Taylor's God was cosmic and also worshipped by non-Christians. He felt that there were many, like the novelist George Eliot, who saw that God was to be experienced outside the church.
Yet the gentle thinker was startlingly decisive. As Bishop of Winchester, he agreed to hand over a redundant Southampton church to a Sikh congregation. He quoted Japanese Christians and French Roman Catholic bishops who had allowed non-Christian bodies to take over unneeded churches. He met stiff opposition - better to bulldoze it for a supermarket than to let immigrant non-Christians use the building, was some synod members' view.
Speaking about instability in marriage, he wished the Church had been more forceful about the disgraceful housing and grinding unemployment which put harsh strains on relationships. He criticised the Church Commissioners' African and housing policy. Some felt him too idealistic - but it was an irony that after his retirement, the Church Commissioners lost £800m on unwise American property investment.

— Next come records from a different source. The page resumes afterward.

theorem State.removeModule_kept {x : State} : Kept [.time, .regs, .arr, .mem, .serve, .vault, .fab, .arb, .chans, .rings, .power, .faults, .ledger, .handed, .sec, .svc, .phase, .out] x (State.removeModule x) := by
  unfold State.removeModule
  refine Kept.ite ?_ ?_
  · dsimp only
    refine Kept.andThen State.setPhase_kept ?_
    refine Kept.andThen State.latchCause_kept ?_
    refine Kept.andThen State.supplyLess_kept ?_
    refine Kept.andThen State.emits_kept ?_
    refine Kept.andThen State.flushJournal_kept ?_
    refine Kept.andThen State.signAll_kept ?_
    refine Kept.andThen State.lastCheckpoint_kept ?_
    refine Kept.andThen State.flushJournal_kept ?_
    refine Kept.foldl _ _ ?_ ?_
    · refine Kept.andThen State.abandonAll_kept ?_
      exact Kept.refl _
    · intro _ _
      refine Kept.andThen State.programmed_kept ?_
      exact Kept.refl _
  · refine Kept.andThen State.setPhase_kept ?_
    refine Kept.andThen State.latchCause_kept ?_
    exact Kept.refl _

theorem State.dropOrigin_kept {x : State} {a1} : Kept [.mem, .serve, .vault] x (State.dropOrigin x a1) := by
  unfold State.dropOrigin
  refine Kept.foldl _ _ ?_ ?_
  · exact Kept.refl _
  · intro _ _
    refine Kept.foldl _ _ ?_ ?_
    · exact Kept.refl _
    · intro _ _
      refine Kept.andThen State.dropSeq_kept ?_
      exact Kept.refl _

theorem State.resetFn_kept {x : State} {a1} : Kept [.regs, .arr, .mem, .serve, .vault, .fab, .chans, .rings, .faults, .handed, .out] x (State.resetFn x a1) := by
  unfold State.resetFn
  dsimp only
  refine Kept.andThen State.retryLoads_kept ?_
  refine Kept.andThen State.dropOrigin_kept ?_
  refine Kept.upd ?_
  exact Kept.refl _

theorem State.levelReset_kept {x : State} {a1} : Kept [.regs, .arr, .mem, .serve, .vault, .fab, .chans, .rings, .faults, .handed, .out] x (State.levelReset x a1) := by
  unfold State.levelReset
  dsimp only
  refine Kept.andThen State.hand_kept ?_
  refine Kept.ite ?_ ?_
  · refine Kept.foldl _ _ ?_ ?_
    · exact Kept.refl _
    · intro _ _
      refine Kept.andThen State.resetFn_kept ?_
      exact Kept.refl _
  · refine Kept.andThen State.resetFn_kept ?_
    exact Kept.refl _

theorem execFunctionLevelReset_kept {x : State} {a0} : KeptR [.regs, .arr, .mem, .serve, .vault, .fab, .chans, .rings, .faults, .handed, .out] x (execFunctionLevelReset a0 x) := by
  unfold execFunctionLevelReset
  refine KeptR.next ?_
  refine Kept.ite ?_ ?_
  · refine Kept.andThen State.levelReset_kept ?_
    exact Kept.refl _
  · exact Kept.refl _

theorem execPerst_kept {x : State} : KeptR [.regs, .arr, .mem, .serve, .vault, .fab, .chans, .rings, .faults, .handed, .out] x (execPerst x) := by
  unfold execPerst
  refine KeptR.next ?_
  refine Kept.ite ?_ ?_
  · refine Kept.andThen State.levelReset_kept ?_
    exact Kept.refl _
  · exact Kept.refl _

theorem execDmaBusError_kept {x : State} {a0} {a1} : KeptR [.regs, .arr, .mem, .vault, .chans, .rings, .handed, .out, .free] x (execDmaBusError a0 a1 x) := by
  unfold execDmaBusError
  refine KeptR.next ?_
  refine Kept.andThen State.busErrorInstall_kept ?_
  refine Kept.andThen State.busErrorOn_kept ?_
  exact Kept.refl _

/-! ### RegWrite -/

theorem State.refuseWrite_kept {x : State} {a1} {a2} : Kept [.regs, .handed, .svc] x (State.refuseWrite x a1 a2) := by
  unfold State.refuseWrite
  dsimp only
  refine Kept.ite ?_ ?_
  · refine Kept.ite ?_ ?_
    · refine Kept.andThen State.bump_kept ?_
      refine Kept.andThen State.setReg_kept ?_
      refine Kept.andThen State.setReg_kept ?_
      exact Kept.refl _
    · refine Kept.ite ?_ ?_
      · refine Kept.andThen State.bump_kept ?_
        refine Kept.andThen State.setReg_kept ?_
        refine Kept.andThen State.setReg_kept ?_
        exact Kept.refl _
      · refine Kept.andThen State.handCq_kept ?_
        refine Kept.andThen State.bump_kept ?_
        refine Kept.andThen State.setReg_kept ?_
        refine Kept.andThen State.setReg_kept ?_
        exact Kept.refl _
  · refine Kept.upd ?_
    exact Kept.refl _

Taylor's father was the vice-principal of Ridley Hall, an evangelical theological college in Cambridge, and went on to be principal of Wycliffe Hall, Oxford, and then Bishop of Sodor and Man. His son was educated at St Lawrence College, Ramsgate; Trinity College, Cambridge; St Catherine's Society (now college) and Wycliffe Hall, Oxford; and London university's Institute of Education.
From 1938-40, John Taylor was curate of All Souls in London's West End, and curate-in-charge at St Andrew's church in St Helen's, Lancashire, from 1940-43. In 1945, he was appointed warden of Bishop Tucker College in Mukono, Uganda. He saw that African independence, political and religious, should be welcomed by western Christians.
Back in Britain in 1954, he was a research worker with the International Missionary Council until 1959. He then became African secretary, and afterwards, general secretary of the Church Missionary Society until his appointment as Bishop of Winchester.
What struck candidates, clergy and laity in London and Hampshire was his gentle liberality. He believed the media, especially television, gave the gospel new opportunities. His African Passion Play was beautifully filmed in the 50s, and his Winchester Cathedral Passion and Resurrection (1981) drew on his skills as an actor and poet.
Taylor was always producing plays and reviews, and publishing books. The Primal Vision (1963) had been groundbreaking on African understanding of religion. His other books on Africa, including Growth Of The Church In Buganda (1958), and Christianity And Politics In Africa (1957), showed a fresh appreciation of how Africans saw and practised faith in the gospel.
His two most influential books, The Go-Between God (1972) and Enough is Enough (1975), in some ways more visionary than the church appeared to be, reached a younger generation. The church's wealth in Britain and the United States - in contrast to much of the third world - needed the lifestyle plea which Taylor made. His gentleness, humility and artistic gifts fused in this shy and prophetic thinker.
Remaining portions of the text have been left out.